# Proper docking techniques (under power)



## patrscoe (May 9, 2011)

Been sailing off and on for over 20 years and had small 16' to racing 22 to Pearson 26 to Oday cruisers to our current sailboat, Pearson 35. Love the science and process of trimming and always had no problem sailing anything from a 16' to 35' but docking under power.... always, I mean always had problems, especially with additional conditions like strong currents, strong winds or / and combination of a tight marina. I have put my wife in so many awlful conditions while docking that I'm lucky she doesn't request to be dropped off at the fuel dock slip while I enter into the slip. It feels like golf, whenever I think I have it undercontrol, my next drive I slice it right into the woods.

Any good advice besides finding a mooring lease?
My current problem is the angle or approach and controlling the speed, too slow or too fast.

Patrick


----------



## SVCarolena (Oct 5, 2007)

We found the best trick for docking our Pearson 303 is to keep long lines hanging from the pilings at the end of our slip. If current and/or wind make it difficult to just pull in, we grab one or both of those lines and use them to control the boat into the slip. For example, we pull up alongside the end of our slip and grab the upwind line. We then back up a bit and get the nose between the pilings. We then proceed forward very slowly while using the line to keep us centered. We do use our rubrails and will pivot off the pilings if necessary. Once we are docked, we put on the regular lines and return the ones on the pilings to their holders. Before they redid our marina and extended the finger docks, we used the same lines from the pilings as spring lines. Every slip is going to be different, of course. We also switched to pulling in bow first, which is much easier than trying to back in. The other key aspect is no more speed than necessary to keep steerage, and use propwalk to your advantage (think of propwalk as a stern thruster for the boat). Finally, never dock any faster than you are willing to hit something.


----------



## NCC320 (Dec 23, 2008)

You might find some useful info on this current SailNet post:

Single Handing Made Easy - What Are Your Techniques?


----------



## IslanderGuy (Apr 26, 2008)

A few more specifics to your particular docking situation might help, but here are a few general things I do that help...

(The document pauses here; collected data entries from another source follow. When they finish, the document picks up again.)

-- ==== Sys2Proof/Machine/Maps.lean ====
section
/-! DEFINITION. Sparse maps with numeric keys, in one canonical form: keys strictly rising, and no
entry equal to the value an unlisted key reads as. Register files, tables, tags and memory are held
this way, so that equal contents are equal data. -/

namespace Sys2Proof.Machine

/-- A sparse map from numbers to values. -/
abbrev AMap (α : Type) := List (Nat × α)

/-- The value at key `k`; `d` is what an unlisted key reads as. -/
def AMap.get {α : Type} (d : α) : AMap α → Nat → α
  | [], _ => d
  | (j, v) :: m, k => if j = k then v else AMap.get d m k

/-- The map without key `k`. -/
def AMap.erase {α : Type} : AMap α → Nat → AMap α
  | [], _ => []
  | (j, v) :: m, k => if j = k then AMap.erase m k else (j, v) :: AMap.erase m k

/-- The map with `v` listed at key `k`, keys kept rising. -/
def AMap.insert {α : Type} : AMap α → Nat → α → AMap α
  | [], k, v => [(k, v)]
  | (j, w) :: m, k, v =>
    if k < j then (k, v) :: (j, w) :: m
    else if k = j then (k, v) :: m
    else (j, w) :: AMap.insert m k v

/-- The map with `v` at key `k`, in canonical form. -/
def AMap.set {α : Type} [DecidableEq α] (d : α) (m : AMap α) (k : Nat) (v : α) : AMap α :=
  if v = d then AMap.erase m k else AMap.insert m k v

/-- The map with the value at key `k` changed by `f`. -/
def AMap.upd {α : Type} [DecidableEq α] (d : α) (m : AMap α) (k : Nat) (f : α → α) : AMap α :=
  AMap.set d m k (f (AMap.get d m k))

/-- Every key is at least `lo` and keys rise strictly, and no entry holds `d`. -/
def AMap.okFrom {α : Type} [DecidableEq α] (d : α) : Nat → AMap α → Bool
  | _, [] => true
  | lo, (k, v) :: m => decide (lo ≤ k) && decide (v ≠ d) && AMap.okFrom d (k + 1) m

/-- The canonical form. -/
def AMap.wf {α : Type} [DecidableEq α] (d : α) (m : AMap α) : Bool := AMap.okFrom d 0 m

/-- A set of numbers as a sparse map. -/
abbrev NSet := AMap Bool

/-- Membership. -/
def NSet.has (s : NSet) (k : Nat) : Bool := AMap.get false s k

/-- The set with `k` in it. -/
def NSet.add (s : NSet) (k : Nat) : NSet := AMap.set false s k true

/-- The set without `k`. -/
def NSet.del (s : NSet) (k : Nat) : NSet := AMap.set false s k false

/-- The first element of a list that passes a test, with the list without it. -/
def takeFirst {α : Type} (p : α → Bool) : List α → Option (α × List α)
  | [] => none
  | a :: l =>
    if p a then some (a, l)
    else match takeFirst p l with
      | none => none
      | some (b, r) => some (b, a :: r)

/-- The list with `f` applied to every element that passes `p`. -/
def updWhere {α : Type} (p : α → Bool) (f : α → α) (l : List α) : List α :=
  l.map fun a => if p a then f a else a

/-- The list without repeats, first places kept. -/
def nub {α : Type} [DecidableEq α] : List α → List α → List α
  | [], acc => acc.reverse
  | a :: l, acc => if a ∈ acc then nub l acc else nub l (a :: acc)

end Sys2Proof.Machine
end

1. Stop outside the marina and get a feel for what the tides and winds are doing and how they will effect the boat. Sometimes if going into a difficult situation I'll stop a few times, and different angles and see how the current and wind will move or turn my boat before heading in to the tight spots.

2. Pre-plan for the current and wind, is the bow going to blow off in the direction you are turning? Let it, rather then steering into the turn and having the wind blow you too far. You may end up steering a little in the wrong direction to slow the turn to the right speed. Is the current going to push you on past your slip? If so, turn early and get pointed in the right direction, and let the current push you into position.

3. Take the long way if needed. getting into some spots can be tricky coming straight down the fairway if the wind and current will sweep you right on by. It may be better to go past your slip, turn around and come back from the other direction so you are powering into the wind and current rather then with it. It can be much easier to control the turn this way. We had to do this a lot in our last marina.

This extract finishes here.